We use statsby to fit separate regressions for each stock. We specify that we want Stata to store the beta coefficients by stating “_b”, and specify the grouping variable as name and the previously calculated mean excess stock return MES. We add MES as a grouping variable to make sure that Stata keeps that information in the dataset for running the second pass regression.

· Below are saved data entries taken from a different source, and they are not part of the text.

/-- A tree being retired under R146: the router its source injects at, whether its packets travel on RED, and the leaves that have not
yet acknowledged. -/
structure OldTree where
  tree : Nat
  part : Nat
  src : TileId
  red : Bool
  leaves : List Leaf
  deriving DecidableEq, Repr

/-- A window of the stream window table (R265). -/
structure Win where
  valid : Bool
  base : Nat
  limit : Nat
  owner : Nat
  deriving DecidableEq, Repr

def Win.zero : Win := ⟨false, 0, 0, 0⟩

/-- A sensor (R470, R471). -/
structure Sensor where
  t : Int
  faulty : Bool
  fast : Bool
  miss : Nat
  seen : Bool
  deriving DecidableEq, Repr

def Sensor.zero : Sensor := ⟨0, false, false, 0, false⟩

/-- A GRAPH and RESIDENCY entry (R157, R159). -/
structure Stage where
  kind : Nat
  kv : Bool
  expert : Bool
  rcp : Nat
  prog : Nat
  nIn : Nat
  nOut : Nat
  route : Nat
  nRoute : Nat
  egroup : Nat
  eidx : Nat
  topk : Nat
  kvBytes : Nat
  actBytes : Nat
  rate : Nat
  cls : Nat
  prio : Nat
  minRep : Nat
  maxRep : Nat
  dies : Nat
  rank : Nat
  near : Nat
  deriving DecidableEq, Repr

/-- A bound replica (R180): the tile of each logical array, its anchor, and whether it is in service. -/
structure Replica where
  stage : Nat
  rep : Nat
  tiles : List TileId
  anchor : TileId
  tree : Nat
  outOfService : Bool
  epoch : Nat
  deriving DecidableEq, Repr

/-- A key-value or activation region (R189). -/
structure Region where
  stage : Nat
  rep : Nat
  kv : Bool
  base : Nat
  len : Nat
  stride : Nat
  deriving DecidableEq, Repr

/-- A shadow of a stage in one epoch (R190). -/
structure Shadow where
  stage : Nat
  epoch : Nat
  base : Nat
  n : Nat
  deriving DecidableEq, Repr

/-- A shard of the manifest in use (R164), with its status record (R292). -/
structure Shard where
  stage : Nat
  fmode : Nat
  first : Nat
  n : Nat
  target : Nat
  nsid : Nat
  slba : Nat
  bytes : Nat
  /-- Its storage target: name, address, service port (R164). -/
  nqn : List Byte
  addr : List Byte
  tport : Nat
  /-- 0 NOT_HERE … 6 FAILED (R292). -/
  st : Nat
  source : Nat
  tries : Nat
  cause : Nat
  nvme : Nat
  peer : Nat
  mile : Word
  /-- Byte ranges landed, as (offset, length). -/
  landed : List (Nat × Nat)
  /-- An array of it on this part has been programmed, not only verified (R299). -/
  prog : Bool
  deriving DecidableEq, Repr

/-- What the costs of tiles are reckoned from (R184): BIL_COST and BIL_POL, the sensors, the tile summaries, the calibration records and
the power-on second, as read at the start of a bind or rebind. -/
structure CostIn where
  cost : Word
  pol : Word
  sensors : SMap Sensor
  tsum : SMap TileSum
  calr : SMap CalRec
  pos : Nat
  deriving DecidableEq, Repr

. statsby _b, clear by(name MES): regress ES EM (running regress on estimation sample) command: regress ES EM by: name MES Statsby groups ────┼─── 1 ───┼─── 2 ───┼─── 3 ───┼─── 4 ───┼─── 5 ............................
Once we have the mean excess return per stock, and the slope coefficients per stock, we can use these variables for the second pass regression.
. reg MES _b_EM Source │ SS df MS Number of obs = 28 ─────────────┼────────────────────────────────── F(1, 26) = 7.35 Model │ .00026494 1 .00026494 Prob > F = 0.0117 Residual │ .000937077 26 .000036041 R-squared = 0.2204 ─────────────┼────────────────────────────────── Adj R-squared = 0.1904 Total │ .001202017 27 .000044519 Root MSE = .006 ─────────────┬──────────────────────────────────────────────────────────────── MES │ Coef. Std. Err. t P>|t| [95% Conf. Interval] ─────────────┼──────────────────────────────────────────────────────────────── _b_EM │ .0060261 .0022226 2.71 0.012 .0014575 .0105948 _cons │ .0027025 .0027929 0.97 0.342 -.0030385 .0084434 ─────────────┴────────────────────────────────────────────────────────────────
If CAPM holds, the intercept should be 0 and the slope should be equal to the average excess market return displayed with “su EM” above.